MIND WELL,YOU MAY THINK YOU ARE WELL INFORMED BUT YOU WILL NEVER REALISE WHAT IS HAPPENING.

In fact sometimes things sometimes spiral so absurdly out of control that even the doctors cannot control it.

3)Foreign trained doctors are sometimes misfits to cater to the Indian milieu.

Please understand that India can ill afford the defensive system of medicine practised in the west which is algorithm based and depends very heavily on investigations rather than clinical skills.

There is a very strong move afoot to stamp out smaller health care facilities which may not be having the "mall like look " of big hospitals but offer affordable,timely and very personlised treatment,close to your house.

My advice to all patients is

a)to CHOOSE their doctors WELL after understanding their disease condition and the treatment offered.

b)NOT be swayed by reputation of a hospital or a doctor.But rather by the information given and the sincerity which your doctor exhibits
There are well-entrenched marketing ploys being employed to ensure that patients are fooled into going to so called"number one doctors" or "world class hospitals"

c)not be coerced into going only to a certain group of hospitals which have a tie-up with your insurance company.
These tie-ups involve the give and take of bribes and kick-backs and usually consist of hospitals which conform to the diktats/demands of the insurance company/TPA rather than considering what is best for the patient.
Note:the insurance company/TPA is in this business to maximise its profits and not with any philantrophic intention.

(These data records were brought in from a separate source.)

-- ==== Sys2Proof/Machine/Arith.lean ====
section
/-! DEFINITION. The X-pipe words: integer, FP32, packed-half arithmetic and conversion (R79 to R85, R91 to R98). Each
takes effect within its turn (R76) and traps on no data value (R77). -/

namespace Sys2Proof.Machine

/-- R79: IADD. -/
def execIadd (w : Bool) (m : SatMode) (d : VDst) (a b : VSrc) (s : State) : Out :=
  done (xVV' w d a b (iaddVal m)) s

/-- R79: IADDC. -/
def execIaddc (w : Bool) (d : VDst) (a b : VSrc) (s : State) : Out :=
  done (xVV' w d a b iaddcVal) s

/-- R79: ISUB. -/
def execIsub (w : Bool) (m : SatMode) (d : VDst) (a b : VSrc) (s : State) : Out :=
  done (xVV' w d a b (isubVal m)) s

/-- R80: IMUL. -/
def execImul (w : Bool) (d : VDst) (a b : VSrc) (s : State) : Out :=
  done (xVV' w d a b imulVal) s

/-- R80: IMULH. -/
def execImulh (w : Bool) (u : Bool) (d : VDst) (a b : VSrc) (s : State) : Out :=
  done (xVV' w d a b (imulhVal u)) s

/-- R80: IMAD. -/
def execImad (w : Bool) (c : Addend) (d : VDst) (a b : VSrc) (s : State) : Out :=
  done (xMad w d a b c (fun x y z => (imadVal x y z, 0))) s

/-- R81: IDIV. -/
def execIdiv (w : Bool) (m : DivMode) (d : VDst) (a b : VSrc) (s : State) : Out :=
  done (xVV' w d a b (idivVal m)) s

/-- R82: IMIN. -/
def execImin (w : Bool) (u : Bool) (d : VDst) (a b : VSrc) (s : State) : Out :=
  done (xVV' w d a b (iminVal u)) s

/-- R82: IMAX. -/
def execImax (w : Bool) (u : Bool) (d : VDst) (a b : VSrc) (s : State) : Out :=
  done (xVV' w d a b (imaxVal u)) s

/-- R82: IABS. -/
def execIabs (w : Bool) (d : VDst) (a : VSrc) (s : State) : Out :=
  done (xV w d a (fun x => (iabsVal x, 0))) s

/-- R83: LEA. -/
def execLea (w : Bool) (sh : Fin 4) (d : VDst) (a b : VSrc) (s : State) : Out :=
  done (xVV' w d a b (leaVal sh.val)) s

/-- R85: ISET. -/
def execIset (pd : PReg) (cond : ICond) (m : Comb) (a b : VSrc) (s : State) : Out :=
  done (fun p =>
    cmpLanes pd m (a.stale p || b.stale p) (fun L => (icondHolds cond (a.val p L) (b.val p L), 0)) p) s

/-- R84: SEL by p0 to p3. -/
def execSel (w : Bool) (q : Fin 4) (d : VDst) (a b : VSrc) (s : State) : Out :=
  done (fun p =>
    resultX w d (a.stale p || b.stale p) (fun L => (if bit (p.preg q.val) L then a.val p L else b.val p L, 0)) p) s

/-- R84: MOV. -/
def execMov (w : Bool) (d : VDst) (a : VSrc) (s : State) : Out :=
  done (xV w d a (fun x => (x, 0))) s

/-- R84: MOVS. -/
def execMovs (w : Bool) (d : VDst) (a : SSrc) (s : State) : Out :=
  done (fun p => resultX w d false (fun _ => (a.val p, 0)) p) s

/-- R84: MOV of an immediate. -/
def execMovImm (w : Bool) (d : VDst) (imm : BitVec 16) (s : State) : Out :=
  done (resultX w d false (fun _ => (immWord imm, 0))) s

/-- R79: IADD of an immediate. -/
def execIaddImm (w : Bool) (d : VDst) (imm : BitVec 16) (s : State) : Out :=
  done (fun p => resultX w d false (fun L => (wordOfNat (uns (d.val p L) + uns (immWord imm)), 0)) p) s

/-- R91: FADD. -/
def execFadd (w : Bool) (rm : Rm) (d : VDst) (a b : VSrc) (s : State) : Out :=
  done (fun p => xVV w d a b (faddVal p.ftz rm) p) s

/-- R91: FSUB. -/
def execFsub (w : Bool) (rm : Rm) (d : VDst) (a b : VSrc) (s : State) : Out :=
  done (fun p => xVV w d a b (fsubVal p.ftz rm) p) s

/-- R91: FMUL. -/
def execFmul (w : Bool) (rm : Rm) (d : VDst) (a b : VSrc) (s : State) : Out :=
  done (fun p => xVV w d a b (fmulVal p.ftz rm) p) s

/-- R92: FFMA, rounding to nearest. -/
def execFfma (w : Bool) (c : Addend) (d : VDst) (a b : VSrc) (s : State) : Out :=
  done (fun p => xMad w d a b c (ffmaVal p.ftz .rn) p) s

/-- R92: FFMA with a rounding mode, its addend the destination. -/
def execFfmaRm (w : Bool) (rm : Rm) (d : VDst) (a b : VSrc) (s : State) : Out :=
  done (fun p => xMad w d a b .dest (ffmaVal p.ftz rm) p) s

/-- R93: FMIN. -/
def execFmin (w : Bool) (d : VDst) (a b : VSrc) (s : State) : Out :=
  done (fun p => xVV w d a b (fminmaxVal p.ftz false) p) s

/-- R93: FMAX. -/
def execFmax (w : Bool) (d : VDst) (a b : VSrc) (s : State) : Out :=
  done (fun p => xVV w d a b (fminmaxVal p.ftz true) p) s

/-- R94: FSET. -/
def execFset (pd : PReg) (cond : FCond) (m : Comb) (a b : VSrc) (s : State) : Out :=
  done (fun p =>
    cmpLanes pd m (a.stale p || b.stale p) (fun L => fcondHolds p.ftz cond (a.val p L) (b.val p L)) p) s

/-- R95: FCLASS. -/
def execFclass (w : Bool) (d : VDst) (a : VSrc) (s : State) : Out :=
  done (fun p => xV w d a (fun x => (fclassVal p.ftz x, 0)) p) s

/-- R96: FRND. -/
def execFrnd (w : Bool) (rm : Rm) (d : VDst) (a : VSrc) (s : State) : Out :=
  done (fun p => xV w d a (frndVal p.ftz rm) p) s

/-- R97: HADD2. -/
def execHadd2 (w : Bool) (f : HFmt) (d : VDst) (a b : VSrc) (s : State) : Out :=
  done (xVV w d a b (onHalves2 (haddEl (hfmt f)))) s

/-- R97: HMUL2. -/
def execHmul2 (w : Bool) (f : HFmt) (d : VDst) (a b : VSrc) (s : State) : Out :=
  done (xVV w d a b (onHalves2 (hmulEl (hfmt f)))) s

/-- R97: HFMA2, its addend the destination. -/
def execHfma2 (w : Bool) (f : HFmt) (d : VDst) (a b : VSrc) (s : State) : Out :=
  done (xMad w d a b .dest (onHalves3 (hfmaEl (hfmt f)))) s

/-- R97: HMIN2. -/
def execHmin2 (w : Bool) (f : HFmt) (d : VDst) (a b : VSrc) (s : State) : Out :=
  done (xVV w d a b (onHalves2 (hminmaxEl (hfmt f) false))) s

/-- R97: HMAX2. -/
def execHmax2 (w : Bool) (f : HFmt) (d : VDst) (a b : VSrc) (s : State) : Out :=
  done (xVV w d a b (onHalves2 (hminmaxEl (hfmt f) true))) s

/-- R98: CVT. -/
def execCvt (w : Bool) (df sf : CFmt) (rm : Rm) (d : VDst) (a : VSrc) (s : State) : Out :=
  done (fun p => xV w d a (cvtVal p.ftz df sf rm) p) s

end Sys2Proof.Machine
end

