-- ==== Sys2Proof/WellFormed.lean ====
section
/-! DEFINITION. Which terms of `Instr` stand for an encoding: the conditions that the operand types leave open. One
literal per word (the packet has one sill, R28); no literal where the sill holds a modifier (R163, R221, R273); runs of
registers inside v0 to v119 (R35); the modifiers R164 admits; the conversion pairs of R47. -/

namespace Sys2Proof

/-- The literal a vector source holds. -/
def VSrc.lits : VSrc → List Word
  | .lit x => [x]
  | _ => []

/-- The literal a uniform source holds. -/
def SSrc.lits : SSrc → List Word
  | .lit x => [x]
  | _ => []

/-- The literal an addend holds. -/
def Addend.lits : Addend → List Word
  | .lit x => [x]
  | _ => []

/-- The literal a WAITAC threshold holds. -/
def Thr.lits : Thr → List Word
  | .lit x => [x]
  | _ => []

/-- Every literal of a word is the one sill of its packet. -/
def sameLits : List Word → Bool
  | [] => true
  | x :: xs => xs.all (· == x)

/-- A run of `n` registers from a data operand: one register, or a latch, a zero, a literal or the lane index, when `n`
is 1; registers inside v0 to v119 when it is more (R35). For a run of several, the code 124 and a latch are no operands (DESIGN
CHOICE, log entry 107: R35 and R165 do not say what such a run is). -/
def VSrc.runOk (n : Nat) : VSrc → Bool
  | .reg r => r.val + n ≤ 120
  | _ => n ≤ 1

/-- As `VSrc.runOk`, for a destination. -/
def VDst.runOk (n : Nat) : VDst → Bool
  | .reg r => r.val + n ≤ 120
  | .discard => n ≤ 1

/-- The fields that R109 refuses: KIND 0b00 with a register, KIND 0b01 with register 63. -/
def LoopInc.fits : LoopInc → Bool
  | .bad f => (decide (0 < f.val) && decide (f.val < 64)) || f.val == 127
  | _ => true

/-- The registers one access of a size moves (R165). -/
def MSize.regs : MSize → Nat
  | .d => 2
  | .q => 4
  | _ => 1

/-- The bytes of a size (R163). -/
def MSize.bytes : MSize → Nat
  | .w => 4
  | .b => 1
  | .h => 2
  | .d => 8
  | .q => 16

/-- The modifier word a memory word runs under: 0 when E = 0 (R163). -/
def modOf : Option MMod → MMod
  | some m => m
  | none => {}

/-- The registers an atomic names from vD: twice as many for .CAS (R168). -/
def atomRegs (m : MMod) : Nat :=
  m.size.regs * (if m.opc = .cas then 2 else 1)

/-- The kinds of memory word that R164 tells apart. -/
inductive MemKind where
  | ldSpDs | stSpDs | atSpDs | ldDm | stDm | atDm | redDm | pfDm | stPm | redPm | ldHm | stHm | cld | cst
  deriving DecidableEq, Repr

/-- R164: the modifier values a word admits. -/
def MMod.admitted (k : MemKind) (m : MMod) : Bool :=
  (m.ord != .none || m.scope == .pane) &&
  match k with
  | .ldSpDs => m.opc == .add && !m.st && !m.p && (m.ord == .none || m.ord == .acq) &&
      (!m.sx || m.size == .b || m.size == .h)
  | .stSpDs => m.opc == .add && !m.st && !m.p && !m.sx && (m.ord == .none || m.ord == .rel)
  | .atSpDs => !m.st && !m.p && !m.sx &&
      (m.size == .w || (m.size == .d && (m.opc == .add || m.opc == .xchg || m.opc == .cas)))
  | .ldDm => m.opc == .add && (m.ord == .none || m.ord == .acq) && (!m.sx || m.size == .b || m.size == .h)
  | .stDm => m.opc == .add && !m.sx && (m.ord == .none || m.ord == .rel)
  | .atDm => !m.st && !m.sx &&
      (m.size == .w || (m.size == .d && (m.opc == .add || m.opc == .xchg || m.opc == .cas)))
  | .redDm => !m.st && !m.sx && m.size == .w && (m.ord == .none || m.ord == .rel) &&
      m.opc != .xchg && m.opc != .cas
  | .pfDm => m.opc == .add && !m.sx && m.size == .w && m.ord == .none
  | .stPm => m.opc == .add && !m.st && !m.sx && (m.ord == .none || m.ord == .rel)
  | .redPm => !m.st && !m.sx && m.size == .w && (m.ord == .none || m.ord == .rel) && m.opc != .xchg && m.opc != .cas
  | .ldHm => m.opc == .add && !m.st && (m.ord == .none || m.ord == .acq) && (!m.sx || m.size == .b || m.size == .h)
  | .stHm => m.opc == .add && !m.st && !m.sx && (m.ord == .none || m.ord == .rel)
  | .cld => m.opc == .add && !m.st && !m.sx && !m.p && m.size == .w && m.scale == 0 &&
      (m.ord == .none || m.ord == .acq)
  | .cst => m.opc == .add && !m.st && !m.sx && !m.p && m.size == .w && m.scale == 0 &&
      (m.ord == .none || m.ord == .rel)

/-- The address operand of a memory word: a register pair when P = 1 (R163). -/
def addrOk (m : MMod) (a : VSrc) : Bool :=
  a.runOk (if m.p then 2 else 1)

/-- With E = 1 the sill is the modifier word, and no operand is a literal. -/
def noLitIf (m : Option MMod) (l : List Word) : Bool :=
  m.isNone || l.isEmpty

/-- The conditions of a load. -/
def loadOk (k : MemKind) (d : Fin 120) (a : VSrc) (m : Option MMod) : Bool :=
  (modOf m).admitted k && d.val + (modOf m).size.regs ≤ 120 && addrOk (modOf m) a && noLitIf m a.lits

/-- The conditions of a store or a reduction. -/
def storeOk (k : MemKind) (d a : VSrc) (m : Option MMod) : Bool :=
  (modOf m).admitted k && d.runOk (modOf m).size.regs && addrOk (modOf m) a && noLitIf m (d.lits ++ a.lits) &&
    sameLits (d.lits ++ a.lits)

/-- The conditions of an atomic. -/
def atomOk (k : MemKind) (d : VDst) (a : VSrc) (m : Option MMod) : Bool :=
  (modOf m).admitted k && d.runOk (atomRegs (modOf m)) && addrOk (modOf m) a && noLitIf m a.lits

/-- Integer formats of CVT. -/
def CFmt.isInt : CFmt → Bool
  | .i32 | .u32 | .i16 | .u16 | .i8 | .u8 => true
  | _ => false

/-- R47: the conversion pairs, destination first; the source formats end at U32. -/
def cvtPair (df sf : CFmt) : Bool :=
  match df, sf with
  | .f32, .f32 => false
  | .f32, .f16 | .f32, .bf16 | .f32, .f8e4 | .f32, .f8e5 | .f32, .e8m0 | .f32, .i32 | .f32, .u32 => true
  | _, .f32 => true
  | .f16, .bf16 | .bf16, .f16 => true
  | .f8e4, .f16 | .f8e5, .f16 | .f8e4, .bf16 | .f8e5, .bf16 => true
  | .u32, .i32 | .i16, .i32 | .u16, .i32 | .i8, .i32 | .u8, .i32 => true
  | .i32, .u32 | .i16, .u32 | .u16, .u32 | .i8, .u32 | .u8, .u32 => true
  | _, _ => false

/-- The registers of HGRID's result (R172). -/
def HgMod.regs (m : HgMod) : Nat :=
  (m.nlev.val + 1) * (if m.f4 then 2 else 1)

/-- The operation of a reduction, or a fold (R168: .XCHG and .CAS are atomics only). -/
def AOp.reduces : AOp → Bool
  | .xchg | .cas => false
  | _ => true

/-- A well-formed instruction: one that an encoding stands for. Events are named by no encoding, and every event term
is well formed. -/
def Instr.wf : Instr → Bool
  | .iadd _ _ _ a b | .iaddc _ _ a b | .isub _ _ _ a b | .imul _ _ a b | .imulh _ _ _ a b | .idiv _ _ _ a b
  | .imin _ _ _ a b | .imax _ _ _ a b | .lea _ _ _ a b | .iset _ _ _ a b | .sel _ _ _ a b | .fadd _ _ _ a b
  | .fsub _ _ _ a b | .fmul _ _ _ a b | .fmin _ _ a b | .fmax _ _ a b | .fset _ _ _ a b | .hadd2 _ _ _ a b
  | .hmul2 _ _ _ a b | .hfma2 _ _ _ a b | .hmin2 _ _ _ a b | .hmax2 _ _ _ a b | .ffmaRm _ _ _ a b | .and _ _ a b
  | .or _ _ a b | .xor _ _ a b | .andn _ _ a b | .shl _ _ a b | .shr _ _ a b | .sar _ _ a b | .rotl _ _ a b
  | .bfx _ _ _ a b | .bfi _ _ a b | .shfl _ _ _ a b | .reorder _ _ a b => sameLits (a.lits ++ b.lits)
  | .imad _ c _ a b | .ffma _ c _ a b => sameLits (c.lits ++ a.lits ++ b.lits)
  | .cvt _ df sf rm _ _ => cvtPair df sf && (!(df.isInt && sf.isInt) || rm == .rn)
  | .sadd _ a b | .ssub _ a b | .smul _ a b | .sshl _ _ a b | .sand _ a b | .sor _ a b | .slea _ _ a b
  | .sset _ _ _ a b => sameLits (a.lits ++ b.lits)
  | .ldsp d a _ _ m | .ldds d a _ _ m => loadOk .ldSpDs d a m
  | .lddm d a _ _ m => loadOk .ldDm d a m
  | .ldhm d a _ _ m => loadOk .ldHm d a m
  | .stsp d a _ _ m | .stds d a _ _ m => storeOk .stSpDs d a m
  | .stdm d a _ _ m => storeOk .stDm d a m
  | .sthm d a _ _ m => storeOk .stHm d a m
  | .stpm d a _ m => storeOk .stPm d a m
  | .reddm d a _ m => storeOk .redDm d a m
  | .redpm d a _ m => storeOk .redPm d a m
  | .atsp d a _ _ m | .atds d a _ _ m => atomOk .atSpDs d a m
  | .atdm d a _ _ m => atomOk .atDm d a m
  | .pfdm a _ m => (modOf m).admitted .pfDm && addrOk (modOf m) a && noLitIf m a.lits
  | .tex d a _ _ m => d.val + ((m.getD {}).nres.val + 1) ≤ 120 && a.val + 2 ≤ 120
  | .hgrid d a _ _ m => d.val + (m.getD {}).regs ≤ 120 && a.val + 3 ≤ 120
  | .cld _ a _ _ m => (modOf m).admitted .cld && noLitIf m a.lits
  | .cst _ a _ _ m => (modOf m).admitted .cst && noLitIf m a.lits
  | .waitmem _ a _ t => t.isNone || a.lits.isEmpty
  | .spawn d _ n => d.runOk n.val
  | .scat _ _ _ _ esz _ red =>
      match red with
      | none => true
      | some op => op.reduces && esz.val == 2
  | .skupd _ a b | .atmass _ a b => a.lits.isEmpty && b.lits.isEmpty
  | .skqry _ a _ _ => a.lits.isEmpty
  | .loop _ _ i0 i1 i2 i3 => [i0, i1, i2, i3].all LoopInc.fits
  | _ => true

end Sys2Proof
end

You will most definitely hear from me again.

wish you all good health.

anand

vitthal ambike

5 years ago

I agree with decision

vitthal ambike

5 years ago

i m agree with a dicision

suvarnamk

6 years ago

first time the aaam aadaami cries have been heard.the next step is room rent as @ of S.I. 1% ( many policies include room rent+resident dr ch +nursing ch)
OF COURSE IN OUR COUNTRY U CAN FILL YOUR STOMACH IN SAY 1,5,12 RUPEES THEN WITH ESCALATING INFLATION HIGH PROPERTY PRICES AND POOR SALARIES PAID TO HOSPITAL STAFF
1% S.I PER DAY IS ONE RUPEE MEAL.
the people who make law r above law in our mother land;similarly insurers who frame the laws (terms, conditions)have insulated themselves by passing resolution in boards that they get free medical attention here & hereafter (in retirement).
it is not surprising that rulers r far removed from reality
why for each proper understanding the aam aadaami must shed blood to get his proper dues. the person who pays the premium, from which insurers, tpa, public servants employed after retirement receive their lively hood is always at the receiving end begging for mercy ;why the citizen point is always ignored at the behest of corporate giant indian or otherwise

Devendra Gawali

6 years ago

Can you provide me any specification or circular at [email protected] because Insurance company denied my claim for Hospital has less than 15 beds. waiting for your reply. Devendra Gawali- Mobile no. 98810 68756

DEEPAK KHEMANI

6 years ago

Finally an absurd and anti consumer condition was removed as better sense prevailed. What is important to know is where do these hare brained ideas originate and which officer finally decides to give a go ahead to such stupid ideas. Is anyone actually accountable for such actions?